Magical sight after solar flares

In the weekend of July 14th  there was a prediction of an extreme solar wind reaching the Earth. Solar wind consists of highly energetic particles. When these particles collide with the atoms high up in the Earth’s atmosphere, we might experience wonderful auroras at high latitudes, also known as the Northern lights or Southern lights. The Northern lights are officially known as the Aurora borealis and their counterpart, the Southern lights, are known as the Aurora australis.

So we have these dancing lights in the North, the Arctic, as well as in the South, the Antarctic. The lights are drawn to the magnetic poles, and only when the solar wind is extremely strong,  a geomagnetic storm, the lights can be seen reaching out far beyond the polar circles North and South.

Such an extreme solar wind was visible by NASA on July 12th and the prediction was that these solar flares would reach the Earth on July 14th. Though I wouldn’t be able to see the lights as far as where I live, I did experience the Northern lights in December 2008 when I visited the Lofoten Islands in Norway with Oceanwide Expeditions.

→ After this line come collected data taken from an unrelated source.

theorem Encodes.nop (g : Guard) : Encodes.Statement (.nop g) := by
  intro str f hw hf; cases hf
  simp only [Instr.wf, Bool.and_eq_true] at hw
  exact dec_mk rfl rfl (all_streams rfl) (by simp [hw]) (by simp [formBad]) rfl dst_zero srcBad_zero (.inr srcBad_zero) dm_none rfl (by simp [modZ, hw]) (by simp)

theorem Encodes.trap (g : Guard) (b : Src) : Encodes.Statement (.trap g b) := by
  intro str f hw hf; cases hf
  simp only [Instr.wf, Bool.and_eq_true] at hw
  have hb : b.codedB = true := codedB_scalar (str := str) (by simp [hw])
  rw [← modR_zero]
  exact dec_withBR rfl rfl ⟨rfl, rfl, rfl⟩ (all_streams rfl) (by simp [hw]) dst_zero srcBad_zero (bGood_scalar (by simp [hw])) dm_none rfl (by simp [xyZ, hw]) (by simp [hb])

theorem Encodes.bkpt (g : Guard) : Encodes.Statement (.bkpt g) := by
  intro str f hw hf; cases hf
  simp only [Instr.wf, Bool.and_eq_true] at hw
  exact dec_mk rfl rfl (all_streams rfl) (by simp [hw]) (by simp [formBad]) rfl dst_zero srcBad_zero (.inr srcBad_zero) dm_none rfl (by simp [modZ, hw]) (by simp)

theorem Encodes.yield (g : Guard) (n : BitVec 3) : Encodes.Statement (.yield g n) := by
  intro str f hw hf; cases hf
  simp only [Instr.wf, Bool.and_eq_true] at hw
  exact dec_mk rfl rfl (all_streams rfl) (by simp [hw]) (by simp [formBad]) (modR_i _ _ _) dst_zero srcBad_zero (.inr srcBad_zero) dm_none rfl (by simp [modZ, hw]) (by simp)

theorem Encodes.exit (g : Guard) : Encodes.Statement (.exit g) := by
  intro str f hw hf; cases hf
  simp only [Instr.wf, Bool.and_eq_true] at hw
  exact dec_mk rfl rfl (all_streams rfl) (by simp [hw]) (by simp [formBad]) rfl dst_zero srcBad_zero (.inr srcBad_zero) dm_none rfl (by simp [modZ, hw]) (by simp)

theorem Encodes.rdv (g : Guard) : Encodes.Statement (.rdv g) := by
  intro str f hw hf; cases hf
  simp only [Instr.wf, Bool.and_eq_true] at hw
  exact dec_mk rfl rfl (all_streams rfl) (by simp [hw]) (by simp [formBad]) rfl dst_zero srcBad_zero (.inr srcBad_zero) dm_none rfl (by simp [modZ, hw]) (by simp)

theorem Encodes.rendezvousRelease (_core : Nat) : Encodes.Statement (.rendezvousRelease _core) := fun _ _ _ h => nomatch h

theorem Encodes.pmark (g : Guard) (b : Src) : Encodes.Statement (.pmark g b) := by
  intro str f hw hf; cases hf
  simp only [Instr.wf, Bool.and_eq_true] at hw
  have hb : b.codedB = true := codedB_scalar (str := str) (by simp [hw])
  rw [← modR_zero]
  exact dec_withBR rfl rfl ⟨rfl, rfl, rfl⟩ (all_streams rfl) (by simp [hw]) dst_zeroBy srcBad_zeroBy (bGood_scalar (by simp [hw])) dm_none rfl (xy0_mk (str := str) (by simp) (by simp)) (by simp [hb])

theorem Encodes.sysrd (g : Guard) (d : Dest) (srn : BitVec 7) : Encodes.Statement (.sysrd g d srn) := by
  intro str f hw hf; cases hf
  simp only [Instr.wf, Bool.and_eq_true] at hw
  have hd : d.okR = true := okR_scalar (str := str) (by simp [hw])
  exact dec_mk rfl rfl (all_streams rfl) (by simp [hw]) (by simp [formBad]) (modR_i _ _ _) (dst_scalar' (str := str) (by simp [hw])) srcBad_zero (.inr srcBad_zero) (dm_scalar (by simp [hw])) rfl (by simp [Fields.srn, hw]) (by simp [Fields.srn, hd])

theorem Encodes.syswr (g : Guard) (srn : BitVec 7) (b : Src) : Encodes.Statement (.syswr g srn b) := by
  intro str f hw hf; cases hf
  simp only [Instr.wf, Bool.and_eq_true] at hw
  have hq := hw
  simp only [beq_iff_eq, bne_iff_ne, ne_eq, decide_eq_true_eq, Bool.or_eq_true, Bool.not_eq_true', Bool.and_eq_true] at hq
  have hb : b.codedB = true := codedB_scalar (str := str) (by simp [hw])
  exact dec_withBR rfl rfl ⟨rfl, rfl, rfl⟩ (all_streams rfl) (by simp [hw]) dst_zero srcBad_zero (bGood_scalar (by simp [hw])) dm_none rfl (by simp [Fields.srn]; have h2 := hw.2; have h3 := srn_own srn; revert h2 h3; cases srnOwn srn <;> cases srnSc srn <;> cases str <;> simp) (by simp [Fields.srn, hb])

theorem Encodes.cntrd (o : ROps1) (die : Bool) : Encodes.Statement (.cntrd o die) := by
  intro str f hw hf; cases hf
  simp only [Instr.wf, ROps1.wf, Bool.and_eq_true] at hw
  have hd : o.d.okR = true := okR_scalar (str := str) (by simp [hw])
  have ha : o.a.coded = true := coded_scalar (str := str) (by simp [hw])
  exact dec_mk rfl rfl (all_streams rfl) (by simp [hw]) (by simp [formBad]) (modR_i _ _ _) (dst_scalar' (str := str) (by simp [hw])) srcBad_zeroBy (.inr (srcBad_scalar (by simp [hw]))) (dm_scalar (by simp [hw])) rfl (by simp [xy8, hw]) (by simp [hd, ha])

theorem Encodes.br (o : BOps) : Encodes.Statement (.br o) := by
  intro str f hw hf; cases hf
  simp only [Instr.wf, BOps.wf, Bool.and_eq_true] at hw
  have hd : o.d.okR = true := okR_scalar (str := str) (by simp [hw])
  exact dec_mk rfl rfl (all_streams rfl) (by simp [hw]) rfl rfl (by rw [code_isNone (by simp [hw])]; exact dst_zero) srcBad_raw (.inl rfl) (by rw [dmask_isNone (by simp [hw])]; exact dm_none) rfl rfl (by simp [Fields.bops, hd])

theorem Encodes.brl (o : BOps) : Encodes.Statement (.brl o) := by
  intro str f hw hf; cases hf
  simp only [Instr.wf, BOps.wf, Bool.and_eq_true] at hw
  have hd : o.d.okR = true := okR_scalar (str := str) (by simp [hw])
  exact dec_mk rfl rfl (all_streams rfl) (by simp [hw]) rfl rfl (dst_scalar' (str := str) (by simp [hw])) srcBad_raw (.inl rfl) (dm_scalar (by simp [hw])) rfl rfl (by simp [Fields.bops, hd])

theorem Encodes.bri (g : Guard) (a : Src) (b : Src) : Encodes.Statement (.bri g a b) := by
  intro str f hw hf; cases hf
  simp only [Instr.wf, Bool.and_eq_true] at hw
  have ha : a.coded = true := coded_scalar (str := str) (by simp [hw])
  have hb : b.coded = true := coded_scalar (str := str) (by simp [hw])
  exact dec_mk rfl rfl (all_streams rfl) (by simp [hw]) (by simp [formBad]) rfl dst_zero (srcBad_scalar (by simp [hw])) (.inr (srcBad_scalar (by simp [hw]))) dm_none rfl (by simp [hw]) (by simp [ha, hb])

theorem Encodes.bril (o : ROps) : Encodes.Statement (.bril o) := by
  intro str f hw hf; cases hf
  simp only [Instr.wf, ROps.wf, scalarB_ff, Bool.and_eq_true] at hw
  have hd : o.d.okR = true := okR_scalar (str := str) (by simp [hw])
  have ha : o.a.coded = true := coded_scalar (str := str) (by simp [hw])
  have hb : o.b.coded = true := coded_scalar (str := str) (by simp [hw])
  exact dec_mk rfl rfl (all_streams rfl) (by simp [hw]) (by simp [formBad]) rfl (dst_scalar' (str := str) (by simp [hw])) (srcBad_scalar (by simp [hw])) (.inr (srcBad_scalar (by simp [hw]))) (dm_scalar (by simp [hw])) rfl (by simp [hw]) (by simp [hd, ha, hb])

theorem Encodes.loop (g : Guard) (l : BitVec 2) (n : Src) (len : BitVec 16) : Encodes.Statement (.loop g l n len) := by
  intro str f hw hf; cases hf
  simp only [Instr.wf, Bool.and_eq_true] at hw
  have hq := hw
  simp only [beq_iff_eq, bne_iff_ne, ne_eq, decide_eq_true_eq, Bool.or_eq_true, Bool.not_eq_true', Bool.and_eq_true] at hq
  have ha : n.coded = true := coded_scalar (str := str) (by simp [hw])
  exact dec_mk rfl rfl (all_streams rfl) (by simp [hw]) rfl rfl (dst_loop _) (srcBad_scalar (by simp [hw])) (.inr srcBad_zero) dm_none rfl (bad_nil.mpr (decide_eq_false (show ¬ len.toNat < 4 by have := hq.2; omega))) (by simp [ha])

theorem Encodes.mloop (g : Guard) (l : BitVec 2) (n : Src) (stg : BitVec 3) (rv : BitVec 5) (len : BitVec 16) : Encodes.Statement (.mloop g l n stg rv len) := by
  intro str f hw hf; cases hf
  simp only [Instr.wf, Bool.and_eq_true] at hw
  have hq := hw
  simp only [beq_iff_eq, bne_iff_ne, ne_eq, decide_eq_true_eq, Bool.or_eq_true, Bool.not_eq_true', Bool.and_eq_true] at hq
  have ha : n.coded = true := coded_scalar (str := str) (by simp [hw])
  exact dec_mk rfl rfl (all_streams rfl) (by simp [hw]) rfl rfl (dst_loop _) (srcBad_scalar (by simp [hw])) (.inr srcBad_raw) dm_none rfl (by simp; refine ⟨⟨⟨decide_eq_false (by have := hq.2; omega), hq.1.1.1.2⟩, hq.1.1.2⟩, ?_⟩; rcases hq.1.2 with h | h <;> simp [h]) (by simp [ha])

theorem Encodes.lbrk (g : Guard) (l : BitVec 2) : Encodes.Statement (.lbrk g l) := by
  intro str f hw hf; cases hf
  simp only [Instr.wf, Bool.and_eq_true] at hw
  exact dec_mk rfl rfl (all_streams rfl) (by simp [hw]) rfl rfl (dst_loop _) srcBad_zero (.inr srcBad_zero) dm_none rfl (by simp [hw]) (by simp)

theorem Encodes.rep (g : Guard) (n : BitVec 16) (sd : Bool) (sa : Bool) (sb : Bool) (stride : BitVec 2) : Encodes.Statement (.rep g n sd sa sb stride) := by
  intro str f hw hf; cases hf
  simp only [Instr.wf, Bool.and_eq_true] at hw
  have hq := hw
  simp only [beq_iff_eq, bne_iff_ne, ne_eq, decide_eq_true_eq, Bool.or_eq_true, Bool.not_eq_true', Bool.and_eq_true] at hq
  exact dec_mk rfl rfl (all_streams rfl) (by simp [hw]) rfl rfl dst_zero srcBad_zero (.inr srcBad_raw) dm_none rfl (by obtain ⟨h1, h2, h3, -⟩ := rep_bits stride sb sa sd; simp [h1, h2, h3]; exact ⟨⟨by rintro rfl; exact absurd hq.1.1.2 (by decide), decide_eq_false (by have := hq.1.2; omega)⟩, by rintro rfl rfl rfl; simpa using hq.2⟩) (by obtain ⟨-, -, h3, h4, h5, h6⟩ := rep_bits stride sb sa sd; simp [h3, h4, h5, h6])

It was really tricky to photograph this spectacle due to so much artificial light of lampposts at Svolvaer, and we weren’t always able to leave the ship at night. I did take detailed photographs that night in the harbour of Svolvaer, though the aurora was quite diffuse and it was barely visible with the naked eye. Later on during the trip, I took a shot of the dancing lights, vividly and bright, away from the lampposts, though my camera gave me some trouble to get the right picture… This was close to Tysfjord.

The indigenous people of the North always thought that the lights were spirits, the ancestors of old. It’s not strange to envision their imagination and thoughts: the glows can be vague and light up now and again like nothing else you have ever seen. The green glow is quite common (oxygen particles), the red and blue glows are rare (nitrogen particles ). I did miss the orchestra that is usually accompanied by the dancing of the lights in movies! I wish to see them again someday as curtains shifting though the night.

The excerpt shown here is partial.